-- ==== Sys2Proof/Machine/Fabric.lean ====
section
/-! DEFINITION. The fabric engine: paths, fabric commands, the rose, and RSTAT (R339 to R360). -/

namespace Sys2Proof.Machine

/-! ### The rose in force (R343, R357) -/

/-- Cycles of a slot, and of its dark start. -/
def slotCycles : Nat := 2688
def darkCycles : Nat := 84

/-- Slots of the rose in force, 0 with none. -/
def roseSlots (s : State) : Nat := match s.fab.rose with | some r => r.slots.length | none => 0

/-- The current slot and cycle. -/
def curSlot (s : State) : Nat := if roseSlots s = 0 then 0 else (s.now - s.fab.roseAt) / slotCycles % roseSlots s
def curCycle (s : State) : Nat :=
  if roseSlots s = 0 then 0 else s.fab.roseCyc + (s.now - s.fab.roseAt) / (slotCycles * roseSlots s)

/-- A slot's peers by port. -/
def rowAt (s : State) (k : Nat) : List (Option Nat) := match s.fab.rose with
  | some r => r.slots.getD (k % max 1 r.slots.length) []
  | none => []

/-- A port carries traffic now: lit, up, locked, past the slot's dark start, and not drained unless `by_` (R343, R356, R358). -/
def portOpen (s : State) (p : Nat) (by_ : Bool) : Bool :=
  !s.fab.down.getLsbD p && !s.fab.relock.getLsbD p && (by_ || !s.fab.drained.getLsbD p)
    && !(s.fab.changed.getLsbD p && decide (s.now < s.fab.roseAt + slotCycles))
    && decide (darkCycles ≤ (s.now - s.fab.roseAt) % slotCycles)

/-- Ports of the current slot that match device d and carry traffic, but for a drain's mask. -/
def portsTo (s : State) (d : Nat) : List Nat :=
  (List.range 8).filter fun p => (rowAt s (curSlot s)).getD p none == some d && portOpen s p true

/-! ### Paths (R345) -/

/-- What a flit at the head of its queue does. -/
inductive Way where
  | direct
  | relay (i : Nat)
  | hold
  deriving DecidableEq, Repr

/-- Whether device d's next direct slot begins within WAITSLOTS slots of the current one. -/
def waitsFor (s : State) (d : Nat) : Bool :=
  (List.range s.fab.waitSlots).any fun i => (rowAt s (curSlot s + 1 + i)).zipIdx.any fun p =>
    p.1 == some d && !s.fab.down.getLsbD p.2

/-- Where an allowance is kept: by destination and slot (R346). -/
def allowKey (d slot : Nat) : Nat := 64 * d + slot

/-- What of an allowance for d may be spent in the current slot. -/
def allowed (s : State) (l : Tbl Nat) (d : Nat) : Nat := tgetD (allowKey d (curSlot s)) 0 l

/-- A slot begins: what earlier slots left unused for the devices that it matches is theirs in it (R346). -/
def keepAllow (slot : Nat) (ds : List Nat) (l : Tbl Nat) : Tbl Nat :=
  ds.foldl (fun l d =>
    let mine := l.filter fun e => e.1 / 64 == d
    if mine.isEmpty then l else tset (allowKey d slot) (mine.map Prod.snd).sum (l.filter fun e => e.1 / 64 != d)) l

/-- Whether a request of this device waits here for an earlier one of its core to the same bytes, which has not been answered (R348;
assumption 31). Combines wait only for those of their own thread to their object, so that others join one wave (R268, R283). -/
def waitsTurn (s : State) (f : Flit) : Bool :=
  f.src == s.fab.dev && (f.type == 0 || f.type == 1 || f.type == 3 || f.type == 5) && match s.fab.tags.find? fun r => r.tag == f.tag.toNat with
    | none => false
    | some r =>
      let comb := fun (u : TagUse) => match u with | .comb _ => true | _ => false
      (s.fab.tags.takeWhile fun q => q.tag != r.tag).any fun q => q.core == r.core && q.dst == r.dst &&
        if comb q.use && comb r.use then q.tid == r.tid && q.lo / 64 == r.lo / 64 else decide (q.lo < r.hi) && decide (r.lo < q.hi)
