/-- n records from an address on: the first `head` words of each say its size in words. -/
def imgRecords (s : State) (c head : Nat) (size : List Val → Nat) : Nat → W64 → Option (List (List Val))
  | 0, _ => some []
  | n + 1, va => do
    let h ← imgGet s c va head
    let w ← imgGet s c va (size h)
    let l ← imgRecords s c head size n (va + BitVec.ofNat 64 (4 * size h))
    pure (w :: l)

/-- What a record's number stands for at this device. -/
def recGet (s : State) (dev no : Nat) : Option Rec := if dev = s.fab.dev.toNat then tget no s.recs else none

/-- Whether the fixed words that a restore reads are clean. -/
def fixedClean (ws : List Val) : Bool := (firstBad (ws.take 30)).isNone && (firstBad ((ws.drop 36).take 28)).isNone

/-- The thread that a record holds, its place, held stores and frame area. -/
def readThread (s : State) (ws : List Val) : (Tid × Thread) × List Held × List (Tid × List Val) :=
  let r := recCtxOf ws
  let old : Thread × List Held := match recGet s r.dev r.no with | some (.thread x h) => (x, h) | _ => ({}, [])
  let g := threadOf old ws
  ((r.tid, g.1), g.2.1.map (fun h => { h with tid := r.tid }), match g.2.2 with | some f => [(r.tid, f)] | none => [])

/-- A loop that was under way takes back the scales that stand with its accumulator tile; queued ones have their own (R335). -/
def takeScales (tiles : List (Nat × TileImg)) (k : Nat × MatCmd) : Nat × MatCmd :=
  match k.2.op with
  | .loop acc a b off sa sb n f i h =>
    if k.2.step = 0 then k
    else match tiles.find? fun t => t.1 == k.1 && t.2.level == 1 && 2 ^ 11 + t.2.index * 8 + t.2.tile.gen == acc.toNat && !t.2.scales.isEmpty with
    | some t => if t.2.scales = sa ++ sb then k
      else (k.1, { k.2 with op := .loop acc a b off (t.2.scales.take 32) (t.2.scales.drop 32) n f i h })
    | none => k
  | _ => k

/-- The image that memory holds at an address (R257): its resident tiles' tag and what its records hold, none where the image check fails
(R258); what the check leaves open, an address that is not a multiple of 64, an image that core c cannot read or one whose records hold
poison outside data, fails it too (DESIGN CHOICE, assumption 74). Tiles are their core's address space's (R288). -/
def imageAt (s : State) (c : Nat) (va : W64) : Option (Nat × List (Nat × TileImg) × Image) := do
  let hw ← imgGet s c va 32
  let h := wordsNum hw
  if va.toNat % 64 ≠ 0 ∨ (firstBad hw).isSome ∨ !headerOk h then none
  else
    let at_ := fun (o : Nat) => va + BitVec.ofNat 64 (h / 2 ^ (8 * o) % 2 ^ 64)
    let n := fun (o b : Nat) => h / 2 ^ (8 * o) % 2 ^ (8 * b)
    let ths ← imgRecords s c 64 threadSize (n 8 4) (at_ 0x30)
    let tls ← imgRecords s c 4 tileSize (n 0x14 2 + n 0x16 2 + n 0x18 2) (at_ 0x38)
    let fts ← imgRecords s c 4 (fun _ => 4) (n 0x1A 2) (at_ 0x40)
    let its ← imgGet s c (at_ 0x48) (n 0x1C 4)
    let cmd ← imgRecords s c 16 (fun _ => 16) ((n 0x20 8 - n 0x50 8) / 64) (at_ 0x50)
    if !(ths.all fixedClean) ∨ ((tls.map fun w => w.take 4) ++ fts ++ cmd).any (fun w => (firstBad w).isSome) then none
    else
      let ts := ths.map (readThread s)
      let r := recCtxOf (ths.headD [])
      let ptbrs : List (Nat × W64) := (ths.map fun w => (coreOf (recCtxOf w).tid, (recCtxOf w).ptbr)).dedup
      let owned := fun (t : Nat × TileImg × Bool) => (t.1, { t.2.1 with tile := { t.2.1.tile with
        asid := some ((tgetD t.1 0 ptbrs).toNat % 4096) } }, t.2.2)
      let tiles := tls.map fun w => owned (tileOf w)
      let here := (tiles.filter fun t => !t.2.2).map fun t => (t.1, t.2.1)
      let found := fun (i : Nat) (w : List Val) => recGet s (recNum w (i + 1) 1) (recNum w i 1)
      pure (n 0x28 8, (tiles.filter fun t => t.2.2).map fun t => (t.1, t.2.1),
        { team := BitVec.ofNat 16 (n 0x10 2), entry := r.entry
          threads := ts.map fun t => t.1, held := ts.flatMap fun t => t.2.1, frames := ts.flatMap fun t => t.2.2
          tiles := here
          futs := fts.map fun w => match found 2 w with | some (.fut f) => futOfRec f w | _ => futOfRec { id := recNum w 2 1 } w
          items := if h / 2 ^ 48 % 2 = 1 then some (r.qpos, its) else none
          strs := (cmd.filter fun w => recBits w 0 7 0 == 0).map fun w =>
            (recBits w 0 15 8, match found 1 w with | some (.str k) => strOfRec k w | _ => strOfRec { id := recNum w 1 1, tids := cmdTids w, lead := cmdLead w } w)
          mats := (cmd.filter fun w => recBits w 0 7 0 == 1).map fun w => takeScales here
            (recBits w 0 15 8, match found 1 w with | some (.mat k) => matOfRec k w | _ => matOfRec { id := recNum w 1 1, tids := cmdTids w, lead := cmdLead w } w)
          ptbrs := ptbrs })
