-- ==== Sys2Proof/Machine/Core.lean ====
section
/-! DEFINITION. The machine as the host's interface takes it. -/

def Sys2Proof.core : Host.Core :=
  { State := Sys2Proof.Machine.State
    Fault := Sys2Proof.Machine.Fault
    Refusal := Sys2Proof.Machine.Refusal
    step := Sys2Proof.Machine.step
    reset := Sys2Proof.Machine.State.reset }
end

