-- ==== Sys2Proof/Certificates/Slice0/Obligations.lean ====
section
/-! DEFINITION. What is to be proved of the model: for each family what its instructions leave, when they complete, what they
leave alone, and the rules of the machine as a whole. -/

open Sys2Proof Sys2Proof.Machine

/-- R133, R134, R132: the exact value of the sources extended to w by sg, wrapped and fitted, or clamped with .sat. -/
def Obligations.IntegerArithmeticResults : Prop :=
  ∀ (s : State) (T : Tid) (f : RForm) (sg sat : Bool) (wc : BitVec 3), Solo s T f.x →
    let w := wcBits wc
    let W := f.d.bits
    let c := if w ≥ 48 then 2 else 1
    let a := fun (l : List Nat) => fitSrc sg f.a.bits w (arg l 0)
    let b := fun (l : List Nat) => fitSrc sg f.b.bits w (arg l 1)
    let d := fun (l : List Nat) => fitSrc sg W w (arg l 2)
    let neg := fun (l : List Nat) => fitSrc false f.a.bits w (arg l 0)
    let fit := fun (v : Int) => Res.val (fitRes sg w W v)
    let fitOrSat := fun (v : Int) => Res.val (if sat then satRes sg W v else fitRes sg w W v)
    let fitOrSatS := fun (v : Int) => Res.val (if sat then satRes false W v else fitRes false w W v)
    (aluFree s T f.d [rA f, rB f] →
      exec (.iadd sg wc sat f) s = .next (aluDone s T f.d [rA f, rB f] 1 fun l => fitOrSat (a l + b l))
      ∧ exec (.isub sg wc sat f) s = .next (aluDone s T f.d [rA f, rB f] 1 fun l => fitOrSat (a l - b l))
      ∧ exec (.imul sg wc f) s = .next (aluDone s T f.d [rA f, rB f] c fun l => fit (a l * b l))
      ∧ exec (.imulh sg wc f) s = .next (aluDone s T f.d [rA f, rB f] c fun l => fit (a l * b l / 2 ^ w))
      ∧ exec (.imin sg wc f) s = .next (aluDone s T f.d [rA f, rB f] 1 fun l => fit (min (a l) (b l)))
      ∧ exec (.imax sg wc f) s = .next (aluDone s T f.d [rA f, rB f] 1 fun l => fit (max (a l) (b l))))
    ∧ (aluFree s T f.d [rA f, rB f, rD f] →
      exec (.imad sg wc sat f) s = .next (aluDone s T f.d [rA f, rB f, rD f] c fun l => fitOrSat (a l * b l + d l)))
    ∧ (aluFree s T f.d [rA f] →
      exec (.iabs wc sat f) s = .next (aluDone s T f.d [rA f] 1 fun l => fitOrSatS |neg l|)
      ∧ exec (.ineg wc sat f) s = .next (aluDone s T f.d [rA f] 1 fun l => fitOrSatS (-neg l)))
    ∧ ∀ g : IForm, Solo s T g.x → aluFree s T g.d [iA g] →
      exec (.iaddImm sg wc g) s = .next (aluDone s T g.d [iA g] 1 fun l =>
        let i : Int := if sg then g.imm.toNat else g.imm.toInt
        .val (fitRes sg w g.d.bits (fitSrc sg g.a.bits w (arg l 0) + if sg then i % 2 ^ w else (i : Int).bmod (2 ^ w))))

/-- R135, R132: the quotient truncated toward zero, and the remainder, each pending 4 + w ÷ 2 cycles. -/
def Obligations.IntegerDivisionResults : Prop :=
  ∀ (s : State) (T : Tid) (f : RForm) (sg : Bool) (wc : BitVec 3), Solo s T f.x → aluFree s T f.d [rA f, rB f] →
    let w := wcBits wc
    let a := fun (l : List Nat) => fitSrc sg f.a.bits w (arg l 0)
    let b := fun (l : List Nat) => fitSrc sg f.b.bits w (arg l 1)
    let atEdge := fun (l : List Nat) => sg = false ∧ a l = -2 ^ (w - 1) ∧ b l = -1
    exec (.idiv sg wc f) s = .next (lateDone s T f.d [rA f, rB f] (4 + w / 2) fun l =>
      if b l = 0 then .inv cDIVZ else if atEdge l then .inv cINV else .val (fitRes sg w f.d.bits ((a l).tdiv (b l))))
    ∧ exec (.irem sg wc f) s = .next (lateDone s T f.d [rA f, rB f] (4 + w / 2) fun l =>
      if b l = 0 then .inv cDIVZ else if atEdge l then .val 0
      else .val (fitRes sg w f.d.bits (a l - (a l).tdiv (b l) * b l)))
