-- ==== Sys2Proof/Laws/Operands.lean ====
section
/-! SUPPORT. Operand reads and result writes of a word for a pack of one thread (R110, R113, R131). -/

namespace Sys2Proof.Machine

section
variable (s : State) (T : Tid)

@[simp] theorem opened_thr (t : Tid) : (opened s T).thr t = s.thr t := by simp [opened]
@[simp] theorem opened_live (t : Tid) : (opened s T).live t = s.live t := by simp [opened]
@[simp] theorem opened_core (c : Nat) : (opened s T).core c = s.core c := by simp [opened]
@[simp] theorem opened_now : (opened s T).now = s.now := by simp [opened]
@[simp] theorem opened_iss : (opened s T).iss = s.iss := by simp [opened]
@[simp] theorem opened_threads : (opened s T).threads = s.threads := by simp [opened]
@[simp] theorem opened_mem : (opened s T).mem = s.mem := by simp [opened]
@[simp] theorem opened_cores : (opened s T).cores = s.cores := by simp [opened]
@[simp] theorem opened_fab : (opened s T).fab = s.fab := by simp [opened]
@[simp] theorem opened_host : (opened s T).host = s.host := by simp [opened]
@[simp] theorem opened_dies : (opened s T).dies = s.dies := by simp [opened]
end

theorem opened_addr {s : State} (T : Tid) (h : s.iss.isSome = true) : (opened s T).cur.addr = s.cur.addr := by
  rw [opened_cur h]; rfl

@[simp] theorem chainSrc_opened (s : State) (T : Tid) (acts : List Tid) (t : Tid) :
    chainSrc (opened s T) acts t = chainSrc s acts t := by
  unfold chainSrc; simp

@[simp] theorem srcThread_opened (s : State) (T : Tid) (acts : List Tid) (t : Tid) (ax : Exch) (e : Nat) :
    srcThread (opened s T) acts t ax e = srcThread s acts t ax e := by
  unfold srcThread chainSrc; simp

@[simp] theorem busyX_opened (s : State) (T : Tid) (acts : List Tid) (t : Tid) (lo n : Nat) (ax : Exch) (e : Nat) :
    busyX (opened s T) acts t lo n ax e = busyX s acts t lo n ax e := by
  unfold busyX; simp

theorem peek_opened {s : State} {T : Tid} (r : Src) (h : s.iss.isSome = true) (acts : List Tid) (t : Tid) :
    r.peek (opened s T) acts t = r.peek s acts t := by
  unfold Src.peek peekX carryOf
  simp only [opened_addr T h, srcThread_opened, chainSrc_opened, opened_thr]

theorem busySrcs_free {s : State} {T : Tid} {rs : List Src} (h : unheld s T rs) : busySrcs rs (opened s T) [T] T = false := by
  unfold busySrcs
  rw [List.any_eq_false]
  intro r hr
  simpa [Src.busy] using h r hr

/-- A write by the word at the port, for one thread (R110). -/
theorem putAll_solo (s : State) (T : Tid) (lo n : Nat) (v : Val) : putAll s s.cur.addr lo n v none [T] = wrote s T lo n v := by
  unfold putAll wrote
  by_cases h : lo + n ≤ (s.thr T).alloc
  · have h' : ¬ lo + n > (s.thr T).alloc := by omega
    simp [h, h', putAll]
  · have h' : lo + n > (s.thr T).alloc := by omega
    simp [h, h', putAll]

theorem settleRes_operated (s : State) (T : Tid) (rs : List Src) (f : List Nat → Res) :
    settleRes (readSrcs [T] T rs (opened s T)).1 T f (readSrcs [T] T rs (opened s T)).2 = operated s T rs f := rfl

/-- An ALU word for a pack of one thread: its operands read, its result written (R96, R110, R113, R131). -/
theorem aluWord_solo {s : State} {T : Tid} {x : Pfx} {d : Opd} {rs : List Src} (cost : Nat) (f : List Nat → Res) (h : Solo s T x)
    (hf : aluFree s T d rs) : aluWord x d rs cost none f s = aluDone s T d rs cost f := by
  unfold aluWord
  rw [word_solo (o := aluOp d rs none f) _ _ h (busySrcs_free hf.1) (by simpa [aluOp, idle] using hf.2)]
  unfold WordOp.left aluDone
  simp only [aluOp, putAll_solo, settleRes_operated]

/-- The same of a word whose result comes late (R132). -/
theorem aluWord_late {s : State} {T : Tid} {x : Pfx} {d : Opd} {rs : List Src} (lat : Nat) (f : List Nat → Res) (h : Solo s T x)
    (hf : aluFree s T d rs) : aluWord x d rs 1 (some lat) f s = lateDone s T d rs lat f := by
  unfold aluWord
  rw [word_solo (o := aluOp d rs (some lat) f) _ _ h (busySrcs_free hf.1) (by simpa [aluOp, idle] using hf.2)]
  rfl

theorem putPred_solo (s : State) (p : Nat) (v : Bool) (T : Tid) : putPred s p v [T] = s.modThr T fun y => y.setPred p v := rfl

/-- A word that writes a predicate, for a pack of one thread (R116, R131). -/
theorem predWord_solo {s : State} {T : Tid} {x : Pfx} (d : Opd) {rs : List Src} (f : List Nat → Bool) (h : Solo s T x)
    (hf : unheld s T rs) : predWord x d rs f s = predDone s T d.start.toNat rs f := by
  unfold predWord
  rw [word_solo (o := predOp d.start.toNat rs f) _ _ h (busySrcs_free hf) rfl]
  unfold WordOp.left predDone
  simp only [predOp, putPred_solo]
  cases lowTok (readSrcs [T] T rs (opened s T)).2 <;> rfl

end Sys2Proof.Machine
end

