inductive Ex where
  | num (v : Int)
  | sym (n : Name)
  | here
  | neg (a : Ex)
  | inv (a : Ex)
  | bin (o : BinOp) (a b : Ex)
  deriving DecidableEq, Repr

/-- What a value is counted from: nothing, a section's start, or a symbol. -/
inductive Base where
  | abs
  | sec (k : Nat)
  | sym (n : Name)
  deriving DecidableEq, Repr

/-- 64-bit two's complement. -/
def wrap64 (v : Int) : Int := toSigned 64 (v % 2 ^ 64).toNat

/-- A binary operator on absolute values, with C's division. R60 does not say that a shift by 64 or more and a division by zero are errors,
nor that `>>` fills with the sign (DESIGN CHOICE, assumption 75). -/
def BinOp.apply (o : BinOp) (a b : Int) : Option Int :=
  let n : Int → Nat := fun v => (v % 2 ^ 64).toNat
  match o with
  | .add => some (wrap64 (a + b))
  | .sub => some (wrap64 (a - b))
  | .mul => some (wrap64 (a * b))
  | .div => if b = 0 then none else some (wrap64 (a.tdiv b))
  | .rem => if b = 0 then none else some (wrap64 (a.tmod b))
  | .shl => if b < 0 ∨ 64 ≤ b then none else some (wrap64 (a * 2 ^ b.toNat))
  | .shr => if b < 0 ∨ 64 ≤ b then none else some (wrap64 (a / 2 ^ b.toNat))
  | .and_ => some (wrap64 ((n a &&& n b : Nat) : Int))
  | .or_ => some (wrap64 ((n a ||| n b : Nat) : Int))
  | .xor_ => some (wrap64 ((n a ^^^ n b : Nat) : Int))

/-- An expression's value: `look` gives a symbol's, `loc` the section and offset of what is defined here, `at_` the current word. A distance
within one section is absolute. -/
def Ex.eval (look : Name → Option (Base × Int)) (loc : Base → Option (Nat × Int)) (at_ : Nat × Nat) : Ex → Option (Base × Int)
  | .num v => some (.abs, wrap64 v)
  | .sym n => look n
  | .here => some (.sec at_.1, at_.2)
  | .neg a => match a.eval look loc at_ with | some (.abs, v) => some (.abs, wrap64 (-v)) | _ => none
  | .inv a => match a.eval look loc at_ with | some (.abs, v) => some (.abs, wrap64 (-v - 1)) | _ => none
  | .bin o a b => match o, a.eval look loc at_, b.eval look loc at_ with
    | o, some (.abs, v), some (.abs, w) => (o.apply v w).map fun r => (.abs, r)
    | .add, some (p, v), some (.abs, w) => some (p, wrap64 (v + w))
    | .add, some (.abs, v), some (q, w) => some (q, wrap64 (v + w))
    | .sub, some (p, v), some (.abs, w) => some (p, wrap64 (v - w))
    | .sub, some (p, v), some (q, w) => match loc p, loc q with
      | some (j, x), some (k, y) => if j = k then some (.abs, wrap64 (x + v - (y + w))) else none
      | _, _ => none
    | _, _, _ => none

/-! ### Statements -/

/-- A number of .f16, .f32, .f64 or .b8: an exact fraction, an infinity or the NaN (R71). -/
inductive Dec where
  | fin (neg : Bool) (n d : Nat)
  | inf (neg : Bool)
  | nan
  deriving DecidableEq, Repr

/-- A fraction as m × 2^e with at least p + 4 bits, the last of them set where anything lies below. -/
def ratMag (p n d : Nat) : Nat × Int :=
  let q := quoBits p n d
  (2 * q.1 + ofBool q.2.2, q.2.1 - 1)

/-- An item of .f64, .f32 or .f16, rounded once, RNE (R71). -/
def floatItem (f : Fmt) : Dec → Nat
  | .fin neg n d => let q := ratMag (f.fb + 1) n d; roundFmt f 0 false neg q.1 q.2
  | .inf neg => f.infBits neg
  | .nan => f.nanBits

/-- An item of .b8; none where R71 calls it an error: too large once rounded on the unbounded grid, negative in an unsigned domain, an
infinity that the domain lacks. -/
def b8Item (f : B8) : Dec → Option Nat
  | .fin neg n d =>
    if f.uns && neg && n != 0 then none
    else
      let q := ratMag f.p n d
      let r := roundMag f.p f.qmin 0 neg (fun b q => if f.p = 1 && b = 1 then (q + f.bias) % 2 == 1 else b % 2 == 1) q.1 q.2 false
      let c := if r.1 < 2 ^ (f.p - 1) then r.1 else (r.2 - f.qmin + 1).toNat * 2 ^ (f.p - 1) + (r.1 - 2 ^ (f.p - 1))
      if c > f.maxCode then none else some (f.roundFin 0 false neg q.1 q.2)
  | .inf neg => if f.finite || (f.uns && neg) then none else some (f.infCode neg)
  | .nan => some f.nanCode

/-- EBITS of a format name of .last (R75): zN and sN, fN, and every binary8 name. -/
inductive LastFmt where
  | int (n : Nat)
  | float (t : BitVec 2)
  | b8 (p : BitVec 3) (uns finite : Bool)
  deriving DecidableEq, Repr

def LastFmt.ebits : LastFmt → Option Nat
  | .int n => if n ∈ [1, 2, 4, 8, 16, 32, 64] then some n else none
  | .float t => if t = 3 then none else some (fmtOf t).bits
  | .b8 p _ _ => if p = 0 then none else some 8

/-- pad=zero, value:X or poison (R75, R294). -/
inductive PadKind where
  | zero
  | value (x : Nat)
  | poison
  deriving DecidableEq, Repr

def PadKind.code : PadKind → Nat × Nat
  | .zero => (0, 0)
  | .value x => (1, x)
  | .poison => (2, 0)

/-- Where an immediate operand stands (R61): IMM, IMM12, OFS, bits of MOD from `lo` on, or LUT3's table in SUB and MOD (R62). -/
inductive ImmAt where
  | imm | imm12 | ofs | table
  | mod (lo n : Nat)
  deriving DecidableEq, Repr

------------------------

About this exercise = Retype exactly the lines from the one containing "let q := quoBits p n d" through the last line of the records above, including both.

Task output =
  let q := quoBits p n d
  (2 * q.1 + ofBool q.2.2, q.2.1 - 1)

/-- An item of .f64, .f32 or .f16, rounded once, RNE (R71). -/
def floatItem (f : Fmt) : Dec → Nat
  | .fin neg n d => let q := ratMag (f.fb + 1) n d; roundFmt f 0 false neg q.1 q.2
  | .inf neg => f.infBits neg
  | .nan => f.nanBits

/-- An item of .b8; none where R71 calls it an error: too large once rounded on the unbounded grid, negative in an unsigned domain, an
infinity that the domain lacks. -/
def b8Item (f : B8) : Dec → Option Nat
  | .fin neg n d =>
    if f.uns && neg && n != 0 then none
    else
      let q := ratMag f.p n d
      let r := roundMag f.p f.qmin 0 neg (fun b q => if f.p = 1 && b = 1 then (q + f.bias) % 2 == 1 else b % 2 == 1) q.1 q.2 false
      let c := if r.1 < 2 ^ (f.p - 1) then r.1 else (r.2 - f.qmin + 1).toNat * 2 ^ (f.p - 1) + (r.1 - 2 ^ (f.p - 1))
      if c > f.maxCode then none else some (f.roundFin 0 false neg q.1 q.2)
  | .inf neg => if f.finite || (f.uns && neg) then none else some (f.infCode neg)
  | .nan => some f.nanCode

/-- EBITS of a format name of .last (R75): zN and sN, fN, and every binary8 name. -/
inductive LastFmt where
  | int (n : Nat)
  | float (t : BitVec 2)
  | b8 (p : BitVec 3) (uns finite : Bool)
  deriving DecidableEq, Repr

def LastFmt.ebits : LastFmt → Option Nat
  | .int n => if n ∈ [1, 2, 4, 8, 16, 32, 64] then some n else none
  | .float t => if t = 3 then none else some (fmtOf t).bits
  | .b8 p _ _ => if p = 0 then none else some 8

/-- pad=zero, value:X or poison (R75, R294). -/
inductive PadKind where
  | zero
  | value (x : Nat)
  | poison
  deriving DecidableEq, Repr

def PadKind.code : PadKind → Nat × Nat
  | .zero => (0, 0)
  | .value x => (1, x)
  | .poison => (2, 0)

/-- Where an immediate operand stands (R61): IMM, IMM12, OFS, bits of MOD from `lo` on, or LUT3's table in SUB and MOD (R62). -/
inductive ImmAt where
  | imm | imm12 | ofs | table
  | mod (lo n : Nat)
  deriving DecidableEq, Repr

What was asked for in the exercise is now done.